SYNOPSIS: LFS on RAID, dm-crypt, and/or LVM2

DESCRIPTION:
This hint explains how to build an LFS system capable of booting most RAID, most
dm-crypt, and most LVM2 setups.  It allows you to use dmraid (most "RAID" add-on
boards), and/or Linux kernel "md" RAID.  It also allows you to encrypt the RAID
array, and use LVM2 on top of the encryption.  The rootfs can then be a logical
volume.

Any of these transformations can be omitted, but the transformations must be
layered in this order.  It is worth noting explicitly that this hint does not
cover encrypting a single logical volume (encryption after LVM); it only covers
encrypting the entire PV.

PREREQUISITES:
On the host:

- LVM2 userspace tools, if required.
- dmraid, if required.
- mdadm, if required.
- LUKS-capable cryptsetup, if required.
- Also all dependencies of the above packages.

For the LFS system:

Required:

- Sources for LVM2 userspace tools (with device-mapper): at least version
  2.02.53.  Note that all the other packages require device-mapper, so you will
  need the LVM2 package even if you don't plan on using LVM.

  http://sourceware.org/lvm2/
  ftp://sources.redhat.com/pub/lvm2/LVM2.2.02.53.tgz

- Patch for LVM2 udev rules, to make them work better with udev in LFS.

  http://www.linuxfromscratch.org/patches/downloads/lvm2/LVM2-2.02.53-fix_udev_rules-1.patch

- Sources for lfs-initramfs, newest stable version.

  http://www.linuxfromscratch.org/~bryan/lfs-initramfs-1.0.tar.bz2

Optional (depends on configuration):

- dmraid sources: newest stable version.

  http://people.redhat.com/heinzm/sw/dmraid/src/
  http://people.redhat.com/heinzm/sw/dmraid/src/dmraid-1.0.0.rc15.tar.bz2

- mdadm sources: newest stable version.

  http://neil.brown.name/blog/mdadm
  http://www.kernel.org/pub/linux/utils/raid/mdadm/mdadm-3.0.tar.bz2

- LUKS-capable cryptsetup sources: newest stable version.

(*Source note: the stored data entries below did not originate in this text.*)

-- ==== Sys2Proof/Machine/Regulators.lean ====
section
/-! DEFINITION. Current regulators (04_current_regulation.md), converter links (R1 to R3) and the DC-link part of the level
watch (R116 to R118). -/

namespace Sys2Proof.Machine

/-! ### Settings per motor -/

def DriveSettings.fullScale (c : DriveSettings) : Side → Int
  | .a => c.fullScaleA
  | .b => c.fullScaleB

def DriveSettings.ks (c : DriveSettings) : Side → Int
  | .a => c.ksA
  | .b => c.ksB

/-! ### Converter links -/

/-- A current code equals +32767 or −32768 (R2). -/
def codeAtLimit (w : Word) : Bool := w == 0x7FFF || w == 0x8000

/-- The sample set of an accepted frame (R2). -/
def SampleSet.ofFrame (c : DriveSettings) (x : Side) (f : SampleFrame) : SampleSet where
  ia := truncDiv (f.codeA.toInt * c.fullScale x) 32768
  ic := truncDiv (f.codeC.toInt * c.fullScale x) 32768
  vdc := clampTo 0 1500 (truncDiv (f.codeDc.toInt * c.vdcFullScale) 32768)
  saturated := codeAtLimit f.codeA || codeAtLimit f.codeC
  fault := f.fault

/-- The frame is the one accepted for the present period (R1). -/
def Link.accepts (l : Link) (f : SampleFrame) : Bool := l.awaiting && !f.begunBeforeSync

def State.link (s : State) (x : Side) : Link := s.meas.links.get x

def State.setLink (s : State) (x : Side) (l : Link) : State := s.setMeas { s.meas with links := s.meas.links.set x l }

/-- An accepted frame: the link awaits no other, and Vdc_X is published (R1, R2). -/
def State.acceptFrame (s : State) (x : Side) (sample : SampleSet) : State :=
  s.setLink x { awaiting := false, vdc := sample.vdc, sample := sample }

/-! ### The arrival (R72 to R79) -/

/-- The angle step (R73). -/
def angleStep (c : DriveSettings) (x : Side) (speed iq id : Int) : Int :=
  truncDiv (speed * c.polePairs * 4294967296) 4800000 + (if 0 < id then truncDiv (iq * c.ks x) id else 0)

/-- The field angle advanced by the step formed from what is published now (R73). -/
def State.steppedAngle (s : State) (x : Side) : DWord :=
  (s.regs.get x).angle +
    BitVec.ofInt 32 (angleStep s.cfg x (s.meas.encoders.get x).speed (s.gov.iqRef.get x) s.gov.idRef)

/-- Index of the sine table (R74). -/
def angleIndex (a : DWord) : Nat := a.toNat / 1048576

/-- Overcurrent (R68). -/
def SampleSet.overcurrent (f : SampleSet) (level : Int) : Bool :=
  decide (level ≤ |f.ia|) || decide (level ≤ |(-f.ia - f.ic)|) || decide (level ≤ |f.ic|) || f.saturated || f.fault

/-- id and iq (R75). -/
def forward (ia ic sin cos : Int) : Int × Int :=
  let beta := truncDiv ((ia + 2 * (-ia - ic)) * 18919) 32768
  (truncDiv (ia * cos + beta * sin) 32768, truncDiv (beta * cos - ia * sin) 32768)

/-- The integrator of an axis (R76, steps 3 and 4). -/
def stepIntegrator (clamp : ClampState) (integ err kic : Int) : Int :=
  let held := (clamp = .high && decide (0 < err)) || (clamp = .low && decide (err < 0))
  clampAbs 1000000 (if held then integ else integ + err * kic)

/-- The unlimited voltage of an axis (R76, step 5). -/
def axisVoltage (err kpc integ : Int) : Int := truncDiv (err * kpc) 100 + truncDiv integ 1000

/-- The clamp state that a bound gives (R77). -/
def clampState (v bound : Int) : ClampState := if bound < v then .high else if v < -bound then .low else .none

/-- Vmax (R77). -/
def vMax (vdc mlim : Int) : Int := vdc * mlim / 1000

/-- Duty of a phase (R79). -/
def dutyOf (v offset vdc dmin : Int) : Int := clampTo dmin (1000 - dmin) (500 + roundDiv ((v - offset) * 1000) vdc)

/-- The phase voltages (R78). -/
def inverse (vd vq sin cos : Int) : Int × Int × Int :=
  let va := truncDiv (vd * cos - vq * sin) 32768
  let vbeta := truncDiv (vd * sin + vq * cos) 32768
  let vb := truncDiv (-va + truncDiv (vbeta * 56756) 32768) 2
  (va, vb, -va - vb)

/-- The duties (R79). -/
def dutiesOf (va vb vc vdc dmin : Int) : Duties :=
  if vdc < 50 then .mid
  else
    let offset := truncDiv (max va (max vb vc) + min va (min vb vc)) 2
    ⟨dutyOf va offset vdc dmin, dutyOf vb offset vdc dmin, dutyOf vc offset vdc dmin⟩

/-- Step 5 of R72 when the regulator is not blocked: loops, voltage limit, duties (R76 to R79). -/
def Regulator.compute (g : Regulator) (c : DriveSettings) (vdc idRef iqRef sin cos : Int) : Regulator :=
  let dInt := stepIntegrator g.dClamp g.dInt (idRef - g.id) c.kic
  let qInt := stepIntegrator g.qClamp g.qInt (iqRef - g.iq) c.kic
  let vd0 := axisVoltage (idRef - g.id) c.kpc dInt
  let vq0 := axisVoltage (iqRef - g.iq) c.kpc qInt
  let m := vMax vdc c.mlim
  let vd := clampAbs m vd0
  let bound : Int := isqrt (m * m - vd * vd).toNat
  let vq := clampAbs bound vq0
  let dClamp := clampState vd0 m
  let qClamp := clampState vq0 bound
  let (va, vb, vc) := inverse vd vq sin cos
  { g with
    dInt := dInt, qInt := qInt, dClamp := dClamp, qClamp := qClamp, vd := vd, vq := vq
    voltageLimited := g.voltageLimited || decide (dClamp ≠ .none) || decide (qClamp ≠ .none)
    pendingDuties := some (dutiesOf va vb vc vdc c.dmin) }

/-- Step 5 of R72 when the regulator is blocked (R67). -/
def Regulator.computeBlocked (g : Regulator) : Regulator := { g with vd := 0, vq := 0, pendingDuties := some .mid }

/-- Steps 3 and 4 of R72: the measured currents, summed for the governor. -/
def Regulator.measured (g : Regulator) (id iq : Int) : Regulator :=
  { g with id := id, iq := iq, iqSum := g.iqSum + iq, iqCount := g.iqCount + 1 }

/-- The values that an arrival publishes at its end (R81). -/
def Regulator.publish (g : Regulator) : Regulator :=
  { g with published := ⟨g.vd, g.vq, g.duties, g.pendingDuties, g.missing⟩ }

/-- The duties in force published at a period start (R81, log 52). -/
def Regulator.publishDuties (g : Regulator) : Regulator := { g with published := { g.published with duties := g.duties } }

/-- Steps 3 to 6 of R72, and the publication (R81). -/
def State.arrivalWork (s : State) (x : Side) (f : SampleSet) : State :=
  let g := s.regs.get x
  let k := angleIndex g.angle
  let m := forward f.ia f.ic (sineAt k) (cosineAt k)
  let g1 := g.measured m.1 m.2
  let g2 := if s.blocked x then g1.computeBlocked
    else g1.compute s.cfg f.vdc s.gov.idRef (s.gov.iqRef.get x) (sineAt k) (cosineAt k)
  s.setReg x { g2 with angle := s.steppedAngle x }.publish

/-- Steps 1 and 2 of R72 but for the report: arrival seen, and the gate-block flag on overcurrent (R68). -/
def State.arrivalSeen (s : State) (x : Side) (oc : Bool) : State :=
  let s1 := s.setReg x { s.regs.get x with arrivalSeen := true }
  if oc then s1.setGateBlock x else s1

/-- Motor X is in the pinion set in use. -/
def State.inSet (s : State) (x : Side) : Bool := s.cfg.pinion.has x

/-- The OVERCURRENT X condition and its report (R68, R71), after the values of the arrival are published (R137). -/
def State.reportOvercurrent (s : State) (x : Side) (oc : Bool) : State :=
  let now := oc && s.inSet x
  (s.setReg x { s.regs.get x with overcurrent := now }).tripLevel (.overcurrent x) now

/-- A sample set arrival (R72). -/
def State.arrival (s : State) (x : Side) (f : SampleSet) : State :=
  let oc := f.overcurrent s.cfg.overcurrent
  ((s.arrivalSeen x oc).arrivalWork x f).reportOvercurrent x oc

/-! ### DC-link levels (R116 to R118) -/

def State.counts (s : State) (x : Side) : LevelCounts := s.level.counts.get x

def State.setCounts (s : State) (x : Side) (c : LevelCounts) : State :=
  s.setLevel { s.level with counts := s.level.counts.set x c }

/-- The undervolt test (R116). -/
def State.undervoltTest (s : State) (x : Side) (vdc : Int) : State :=
  if s.inSet x && s.seq.drive.running then
    if vdc < s.cfg.undervolt then
      let n := countTo 8 (s.counts x).under
      let s1 := s.setCounts x { s.counts x with under := n }
      if n = 8 then s1.tripRise (.dcUndervolt x) .first else s1
    else (s.setCounts x { s.counts x with under := 0 }).fall (.dcUndervolt x) .first
  else s

/-- The low test while the source of X is absent (R117). -/
def State.lowTestAbsent (s : State) (x : Side) (vdc : Int) : State :=
  let n := if vdc < s.cfg.low then (s.counts x).low + 1 else 0
  if n = 8 then
    (s.setCounts x { s.counts x with low := n, lowClear := 0 }).alarmRise .dcLow (sideSource x) (some (sideCode x))
  else s.setCounts x { s.counts x with low := n }

/-- The low test while the source of X is present (R117). -/
def State.lowTestPresent (s : State) (x : Side) (vdc : Int) : State :=
  let n := if s.cfg.low + 10 ≤ vdc then (s.counts x).lowClear + 1 else 0
  if n = 8 then (s.setCounts x { s.counts x with low := 0, lowClear := n }).fall .dcLow (sideSource x)
  else s.setCounts x { s.counts x with lowClear := n }

/-- The low test (R117). -/
def State.lowTest (s : State) (x : Side) (vdc : Int) : State :=
  if s.inSet x && s.seq.drive.running then
    if s.sourcePresent .dcLow (sideSource x) then s.lowTestPresent x vdc else s.lowTestAbsent x vdc
  else s

/-- The overvolt test (R118). -/
def State.overvoltTest (s : State) (x : Side) (vdc : Int) : State :=
  if s.inSet x then s.tripLevel (.dcOvervolt x) (decide (s.cfg.overvolt < vdc)) else s

/-- A sample set frame from converter X (R1, R2, R72, R116 to R118; order of the parts: log 12). -/
def State.frameEnd (s : State) (x : Side) (f : SampleFrame) : State :=
  if (s.link x).accepts f then
    let sample := SampleSet.ofFrame s.cfg x f
    let s1 := (s.acceptFrame x sample).arrival x sample
    s.unlessReset (fun s => s.unlessReset
      (fun s => s.unlessReset (fun s => s.overvoltTest x sample.vdc) (s.lowTest x sample.vdc))
      (s.undervoltTest x sample.vdc)) s1
  else s

/-- SAMPLE_SET_FRAME. -/
def execSampleSetFrame (x : Side) (f : SampleFrame) (s : State) : Host.Outcome State Fault Refusal :=
  .next (s.frameEnd x f)

/-- The frame is accepted and the undervolt test counts it as the eighth (R116). -/
def State.undervoltReached (s : State) (x : Side) (f : SampleFrame) : Bool :=
  (s.link x).accepts f && s.inSet x && s.seq.drive.running && decide ((s.counts x).under = 7) &&
  decide ((SampleSet.ofFrame s.cfg x f).vdc < s.cfg.undervolt)

/-- DC_UNDERVOLT_COUNT_REACHED: the frame event at which the undervolt count reaches 8 (R116, log 2). -/
def execDcUndervoltCountReached (x : Side) (f : SampleFrame) (s : State) : Host.Outcome State Fault Refusal :=
  .next (if s.undervoltReached x f then s.frameEnd x f else s)

/-- The frame is accepted and the low test counts it as the eighth, low or clear (R117). -/
def State.lowReached (s : State) (x : Side) (f : SampleFrame) : Bool :=
  let vdc := (SampleSet.ofFrame s.cfg x f).vdc
  (s.link x).accepts f && s.inSet x && s.seq.drive.running &&
  (if s.sourcePresent .dcLow (sideSource x) then decide ((s.counts x).lowClear = 7) && decide (s.cfg.low + 10 ≤ vdc)
    else decide ((s.counts x).low = 7) && decide (vdc < s.cfg.low))

/-- DC_LOW_COUNT_REACHED: the frame event at which the low or low-clear count reaches 8 (R117, log 2). -/
def execDcLowCountReached (x : Side) (f : SampleFrame) (s : State) : Host.Outcome State Fault Refusal :=
  .next (if s.lowReached x f then s.frameEnd x f else s)

/-! ### The current period (R65, R66) -/

/-- Step 1 of R65. -/
def Regulator.takeDuties (g : Regulator) : Regulator :=
  { g with duties := g.pendingDuties.getD g.duties, pendingDuties := none }

/-- A sample set arrived in the period that has ended (R66). -/
def State.periodSeen (s : State) (x : Side) : State :=
  (s.setReg x { s.regs.get x with missing := 0, measLoss := false }).fall (.measLoss x) .first

/-- The missing count reaches 3 (R66). -/
def State.measLossRise (s : State) (x : Side) : State :=
  let s1 := s.setGateBlock x
  (s1.setReg x { s1.regs.get x with duties := .mid, measLoss := true }).tripRise (.measLoss x) .first

/-- A missing period (R66, R71). -/
def State.periodMissing (s : State) (x : Side) : State :=
  let n := if s.inSet x then countTo 3 (s.regs.get x).missing else 0
  let s1 := s.setReg x { s.regs.get x with angle := s.steppedAngle x, missing := n }
  if n = 3 && !(s.regs.get x).measLoss then s1.measLossRise x else s1

/-- The missing test of the period that has just ended (R66). -/
def State.missingTest (s : State) (x : Side) : State :=
  if (s.regs.get x).firstPeriod then s
  else if (s.regs.get x).arrivalSeen then s.periodSeen x
  else s.periodMissing x

/-- Steps 3 and 4 of R65, and the publication of the duties in force (R81). -/
def State.openPeriod (s : State) (x : Side) : State :=
  (s.setReg x { s.regs.get x with arrivalSeen := false, firstPeriod := false }.publishDuties).setLink x { s.link x with awaiting := true }

/-- A current period start (R65). -/
def State.currentPeriod (s : State) (x : Side) : State :=
  s.unlessReset (fun s => s.openPeriod x) ((s.setReg x (s.regs.get x).takeDuties).missingTest x)

/-- CURRENT_PERIOD_START. -/
def execCurrentPeriodStart (x : Side) (s : State) : Host.Outcome State Fault Refusal := .next (s.currentPeriod x)

/-- The period that ends is the third missing one (R66). -/
def State.missingReached (s : State) (x : Side) : Bool :=
  let g := s.regs.get x
  s.inSet x && !g.firstPeriod && !g.arrivalSeen && decide (g.missing = 2)

/-- MEAS_LOSS: the current period start at which the missing count reaches 3 (R66, log 2). -/
def execMeasLoss (x : Side) (s : State) : Host.Outcome State Fault Refusal :=
  .next (if s.missingReached x then s.currentPeriod x else s)

/-! ### GATE FAULT (R69, R71) -/

/-- The GATE FAULT X condition is taken as becoming active (R69). -/
def State.gateFaultRise (s : State) (x : Side) : State :=
  (s.setReg x { s.regs.get x with gateFault := true }).tripRise (.gateFault x) .first

/-- GATE_FAULT_ACTIVE (R69; the condition stays absent for a motor outside the pinion set, R71). -/
def execGateFaultActive (x : Side) (s : State) : Host.Outcome State Fault Refusal :=
  if s.inputs.gateFault.get x then .next s
  else
    let s1 := (s.setInputs { s.inputs with gateFault := s.inputs.gateFault.set x true }).setGateBlock x
    .next (if s.inSet x then s1.gateFaultRise x else s1)

/-- GATE_FAULT_INACTIVE (R69). -/
def execGateFaultInactive (x : Side) (s : State) : Host.Outcome State Fault Refusal :=
  let s1 := s.setInputs { s.inputs with gateFault := s.inputs.gateFault.set x false }
  .next ((s1.setReg x { s1.regs.get x with gateFault := false }).fall (.gateFault x) .first)

/-! ### The take of the governor (R80, R71) -/

/-- What the take leaves in the regulator. -/
def Regulator.taken (g : Regulator) (inSet : Bool) : Regulator :=
  let run := if g.voltageLimited && inSet then countTo 2000 g.limitedRun else 0
  { g with
    iqSum := 0, iqCount := 0, voltageLimited := false, lastPeriod := g.voltageLimited, limitedRun := run
    limitedCond := decide (run = 2000) || (g.limitedCond && g.voltageLimited && inSet) }

/-- The take of regulator X: sum and flag away, limited run, VOLTAGE LIMITED (R80), and the rise of the flag as a trigger
condition (R129). -/
def State.takeRegulator (s : State) (x : Side) : State :=
  let g := s.regs.get x
  let g1 := g.taken (s.inSet x)
  let s1 := (s.setReg x g1).alarmLevel .voltageLimited (sideSource x) (some (sideCode x)) g1.limitedCond
  if g.voltageLimited && !g.lastPeriod then s1.takeCond .voltageLimited (some (sideCode x)) else s1

end Sys2Proof.Machine
end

  http://code.google.com/p/cryptsetup/
  http://cryptsetup.googlecode.com/files/cryptsetup-1.0.7.tar.bz2

  - You will need popt for cryptsetup: latest stable version.
    http://www.linuxfromscratch.org/blfs/view/svn/general/popt.html

HINT:

0. Preface

Throughout this hint, individual steps are annotated according to which sets of
transformations require them.  [dmr] denotes dmraid; [mdr] denotes md-raid;
[enc] denotes encryption, and [lvm] denotes LVM2.  Multiple transformations per
note are comma-separated.

Steps are grouped according to what portion of the book they apply to.  A note
precedes each group of steps, offset by lots of = characters.

Also note that the only dmraid setup supported is RAID1.  Although dmraid
probably supports RAID0/RAID5 if your particular RAID BIOS does, grub does not.
If grub cannot read the /boot partition, you will not be able to boot.  If you
have another single disk, you can put /boot on that disk, of course.  Most of
this hint should still work in that case, but that setup is untested.

1. [dmr,mdr,enc,lvm] Decide on a disk layout

dmraid arrays are most often composed of full disks.  md RAID can be composed of
either disks, or partitions (but see above: due to grub support, only partitions
are supported here).  dm-crypt can handle any source block device, as can LVM.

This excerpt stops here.